A sample path is visualized by the red line, and from top to bottom: (a) Binary signal whether the patient is in an AF episode, (b) the fraction of the time in AF episodes per day, (c) the fraction of the time in AF episode per week, (d) the fraction of the time in AF episode per month. In (b-d) 9 other sample paths are plotted in grey lines in order to illustrate the distribution induced by intrinsic stochasticity. Inset: the progression of AF episode frequency and duration at time points in the simulation.
Fig 4
Fig 4. Distributions of age at which paroxysmal AF sets it (panel (a)), age at which permanent AF sets in (panel (b)), and the time elapsed between these two events (panel (c)).
Data were generated from 5000 independent simulation runs of the model.
Fig 5
Fig 5. Left: Top panel shows annual AF burden (left) and number of episodes (right) after patient has entered paroxysmal AF.

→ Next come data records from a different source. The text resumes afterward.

/-- What lane k of an entry makes of the word read: its result when it is active, else the value read (R24). -/
def laneResultOn (e : MergeEntry) (data : Word64) (k : Nat) : Nat :=
  match e.lanes[k]? with
  | some (some a) => laneResult e.operation e.width (laneValue e.width data k) a.value
  | _ => laneValue e.width data k

/-- The record of lane k of a write-back, with the value written to the lane (R35, R37). -/
def laneRecord (kind : EventKind) (e : MergeEntry) (data : Word64) (k : Nat) : Report :=
  { kind := kind, region := some e.region, address := some e.addr, lane := some k, epoch := e.epoch
    value := some (BitVec.ofNat 64 (laneResultOn e data k)) }

/-- One request is failed, and its failure is handed to its source (R53, R103, R122, R136, R137): a merge entry is removed with the
cause and word state of R53, a word of a host request completes as failed, and the word at the cursor of the active scrub job is
failed. An owner that has gone is handed nothing (R128). -/
inductive Fails : State → Failing → State → Prop
  | mergeRead (s : State) (o : Outstanding) (cause : Cause) (stamp : Nat) (e : MergeEntry) (owner : o.owner = .mergeRead stamp)
      (entry : HasEntry s stamp e) : Fails s (.outstanding o cause) (s.removeEntry e (some (cause, .unchanged)))
  | mergeWrite (s : State) (o : Outstanding) (cause : Cause) (stamp : Nat) (e : MergeEntry) (owner : o.owner = .mergeWrite stamp)
      (entry : HasEntry s stamp e) : Fails s (.outstanding o cause) (s.removeEntry e (some (cause, .indeterminate)))
  | passWord (s : State) (o : Outstanding) (cause : Cause) (tag : Tag) (index : Nat)
      (owner : o.owner = .passRead tag index ∨ o.owner = .passWrite tag index) :
      Fails s (.outstanding o cause) (s.completeWord tag index true 0)
  | scrubWrite (s : State) (o : Outstanding) (cause : Cause) (job : JobName) (owner : o.owner = .scrubWrite (some job)) :
      Fails s (.outstanding o cause) (s.scrubDone true)
  | orphan (s : State) (o : Outstanding) (cause : Cause)
      (owner : o.owner = .scrubWrite none ∨
        ∃ stamp, (o.owner = .mergeRead stamp ∨ o.owner = .mergeWrite stamp) ∧ NoEntry s stamp) :
      Fails s (.outstanding o cause) s
  | offeredEntry (s : State) (f : Failing) (e e' : MergeEntry) (offered : f = .writeBack e ∨ f = .mergeRead e)
      (entry : HasEntry s e.stamp e') : Fails s f (s.removeEntry e' (some (.portDown, .unchanged)))
  | goneEntry (s : State) (f : Failing) (e : MergeEntry) (offered : f = .writeBack e ∨ f = .mergeRead e)
      (entry : NoEntry s e.stamp) : Fails s f s
  | offeredWord (s : State) (x : PassWord) : Fails s (.word x) ((s.completeWord x.tag x.index true 0).wordPassed x)

/-- Requests are failed in their order, and a request that a failure leads its source to offer is failed at that moment, before the
next (R136, R137; log 11): pass-through words, and the reads of entries that have become eligible. -/
inductive FailsAll : State → List Failing → State → Prop
  | none (s : State) : FailsAll s [] s
  | next (s u t : State) (f : Failing) (rest offered : List Failing) (reads : List MergeEntry) (one : Fails s f u)
      (new : Selects (fun e => MayBeRead u e ∧ ∀ x ∈ s.merge.queue, MayBeRead s x → x.stamp ≠ e.stamp) u.merge.queue reads)
      (all : offered = u.port.offered.map Failing.word ++ reads.map Failing.mergeRead)
      (others : FailsAll { u with port := { u.port with offered := [] } } (offered ++ rest) t) : FailsAll s (f :: rest) t

end Sys2Proof.Safety
end

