/-! ### Host requests (Chapter 6) -/

/-- HOST_REQUEST. While the intake is not IDLE the request waits on the channel behind those there (R111; log 4); with nothing on the
channel nothing is taken. An IDLE intake takes the first on the channel. Refused at taking (R113, R115, R116): DUP_TAG before the
decode, then MALFORMED, then SHIELD for an ALIAS write and SNAP_WRITE for an open SNAP write, with one REFUSED record of the reason,
the start address and the tag. BUSY (R10, R91, R117): a closed LIVE or SNAP request, and an open SNAP read whose group is not HELD,
with no record. Nothing else changes. A request is decoded in the mode of the moment at which it is taken, so also one that meets the
end of STOPPING (R166; log 28). The log of responses is log 8. -/
def Obligations.HostRequestAnsweredAtTaking : Prop :=
  ∀ (s : State) (arriving : Option HostRequest),
    (s.resetAsserted = false → s.host.intake ≠ .idle →
      exec (.hostRequest arriving) s = .next (withChannel s (s.host.channel ++ arriving.toList))) ∧
    (s.host.intake = .idle → s.host.channel = [] → exec (.hostRequest none) s = .next s) ∧
    ∀ (r : HostRequest) (rest : List HostRequest), Takes s arriving r rest →
      (∀ reason,
        (¬TagFree s r.tag ∧ reason = .dupTag) ∨
          (TagFree s r.tag ∧ decodeRequest s.mode s.regions r = .malformed ∧ reason = .malformed) ∨
          (TagFree s r.tag ∧ (∃ ix, decodeRequest s.mode s.regions r = .aliasBank ix) ∧ (∃ ws, r.kind = .write ws) ∧
            reason = .shield) ∨
          (TagFree s r.tag ∧ (∃ ix off, decodeRequest s.mode s.regions r = .snap ix off true) ∧ (∃ ws, r.kind = .write ws) ∧
            reason = .snapWrite) →
        exec (.hostRequest arriving) s = .next { withChannel s rest with
          events := s.events.raise { kind := .refused, cause := some reason, address := some (r.wordAddress ++ 0#3)
                                     value := some (BitVec.ofNat 64 r.tag.val) }
          sent := sentHost s { tag := r.tag, status := .refused, data := [] } }) ∧
      (TagFree s r.tag →
        (∃ ix off, decodeRequest s.mode s.regions r = .live ix off false ∨ decodeRequest s.mode s.regions r = .snap ix off false) ∨
          (∃ ix off g n, decodeRequest s.mode s.regions r = .snap ix off true ∧ r.kind = .read n ∧ s.regions[ix].group = some g ∧
            s.groups[g].state ≠ .held) →
        exec (.hostRequest arriving) s =
          .next { withChannel s rest with sent := sentHost s { tag := r.tag, status := .busy, data := [] } })
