-- ==== Sys2Proof/Laws/Ops.lean ====
section
/-! SUPPORT. What each shared operation leaves unchanged, and for the main ones everything they can do, said once. -/

namespace Sys2Proof.Machine

/-! ### Frames of the composed operations -/

@[simp] theorem State.takeFlip_resetAsserted (s : State) (g : GroupIx) : (s.takeFlip g).resetAsserted = s.resetAsserted := by unfold State.takeFlip; dsimp only; split <;> rfl
@[simp] theorem State.takeFlip_mode (s : State) (g : GroupIx) : (s.takeFlip g).mode = s.mode := by unfold State.takeFlip; dsimp only; split <;> rfl
@[simp] theorem State.takeFlip_armOption (s : State) (g : GroupIx) : (s.takeFlip g).armOption = s.armOption := by unfold State.takeFlip; dsimp only; split <;> rfl
@[simp] theorem State.takeFlip_remembered (s : State) (g : GroupIx) : (s.takeFlip g).remembered = s.remembered := by unfold State.takeFlip; dsimp only; split <;> rfl
@[simp] theorem State.takeFlip_regions (s : State) (g : GroupIx) : (s.takeFlip g).regions = s.regions := by unfold State.takeFlip; dsimp only; split <;> rfl
@[simp] theorem State.takeFlip_host (s : State) (g : GroupIx) : (s.takeFlip g).host = s.host := by unfold State.takeFlip; dsimp only; split <;> rfl
@[simp] theorem State.takeFlip_merge (s : State) (g : GroupIx) : (s.takeFlip g).merge = s.merge := by unfold State.takeFlip; dsimp only; split <;> rfl
@[simp] theorem State.takeFlip_scrub (s : State) (g : GroupIx) : (s.takeFlip g).scrub = s.scrub := by unfold State.takeFlip; dsimp only; split <;> rfl
@[simp] theorem State.takeFlip_port (s : State) (g : GroupIx) : (s.takeFlip g).port = s.port := by unfold State.takeFlip; dsimp only; split <;> rfl
@[simp] theorem State.takeFlip_link (s : State) (g : GroupIx) : (s.takeFlip g).link = s.link := by unfold State.takeFlip; dsimp only; split <;> rfl
@[simp] theorem State.takeFlip_sent (s : State) (g : GroupIx) : (s.takeFlip g).sent = s.sent := by unfold State.takeFlip; dsimp only; split <;> rfl
@[simp] theorem State.takeFlip_pins (s : State) (g : GroupIx) : (s.takeFlip g).pins = s.pins := by unfold State.takeFlip; dsimp only; split <;> rfl
@[simp] theorem State.takeFlip_pending (s : State) (g : GroupIx) : (s.takeFlip g).pending = s.pending := by unfold State.takeFlip; dsimp only; split <;> rfl

@[simp] theorem State.cutPoint_resetAsserted (s : State) (g : GroupIx) : (s.cutPoint g).resetAsserted = s.resetAsserted := by unfold State.cutPoint; dsimp only; split <;> simp
@[simp] theorem State.cutPoint_mode (s : State) (g : GroupIx) : (s.cutPoint g).mode = s.mode := by unfold State.cutPoint; dsimp only; split <;> simp
@[simp] theorem State.cutPoint_armOption (s : State) (g : GroupIx) : (s.cutPoint g).armOption = s.armOption := by unfold State.cutPoint; dsimp only; split <;> simp
@[simp] theorem State.cutPoint_remembered (s : State) (g : GroupIx) : (s.cutPoint g).remembered = s.remembered := by unfold State.cutPoint; dsimp only; split <;> simp
@[simp] theorem State.cutPoint_regions (s : State) (g : GroupIx) : (s.cutPoint g).regions = s.regions := by unfold State.cutPoint; dsimp only; split <;> simp
@[simp] theorem State.cutPoint_host (s : State) (g : GroupIx) : (s.cutPoint g).host = s.host := by unfold State.cutPoint; dsimp only; split <;> simp
@[simp] theorem State.cutPoint_merge (s : State) (g : GroupIx) : (s.cutPoint g).merge = s.merge := by unfold State.cutPoint; dsimp only; split <;> simp
@[simp] theorem State.cutPoint_scrub (s : State) (g : GroupIx) : (s.cutPoint g).scrub = s.scrub := by unfold State.cutPoint; dsimp only; split <;> simp
@[simp] theorem State.cutPoint_port (s : State) (g : GroupIx) : (s.cutPoint g).port = s.port := by unfold State.cutPoint; dsimp only; split <;> simp
@[simp] theorem State.cutPoint_link (s : State) (g : GroupIx) : (s.cutPoint g).link = s.link := by unfold State.cutPoint; dsimp only; split <;> simp
@[simp] theorem State.cutPoint_sent (s : State) (g : GroupIx) : (s.cutPoint g).sent = s.sent := by unfold State.cutPoint; dsimp only; split <;> simp
@[simp] theorem State.cutPoint_pins (s : State) (g : GroupIx) : (s.cutPoint g).pins = s.pins := by unfold State.cutPoint; dsimp only; split <;> simp
@[simp] theorem State.cutPoint_pending (s : State) (g : GroupIx) : (s.cutPoint g).pending = s.pending := by unfold State.cutPoint; dsimp only; split <;> simp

Horizontal axis indicates time elapsed since onset of paroxysmal AF. The mean of 5000 simulation runs is indicated as solid line, grey area shows the standard deviation. Smaller panels show distribution of burdens (left) and numbers of episodes (right) across the patient population at the indicated points in time (years after onset of paroxysmal AF) in a moving window of 12-months duration.
Fig 6
Fig 6. Burden (left) and number of episodes (right) before patient goes into permanent AF.
In both panels we present the mean of the random variables (solid black) and mean ± 1 standard deviation (grey area) at the top, and at the bottom we measure the distributions of the random variables at 15 sampled time t = [21, 19, 17, 16, 15, 14, 13, 12, 10, 8, 7, 6, 5, 3, 1] years before the permanent episode.
Fig 7
Fig 7. Effects of changing parameters on outputs.
The top graphs represent the average over 100 sample paths of (a) the annual AF burden versus absolute age up to a notional age of 100 years, and (b) number of episodes versus episode duration over the absolute age 60–65. (c) is a visualisation of a single sample path from each parameter variant over the same 60–65 period a (b). Additional sample paths are listed in Supporting Information (S3 Fig).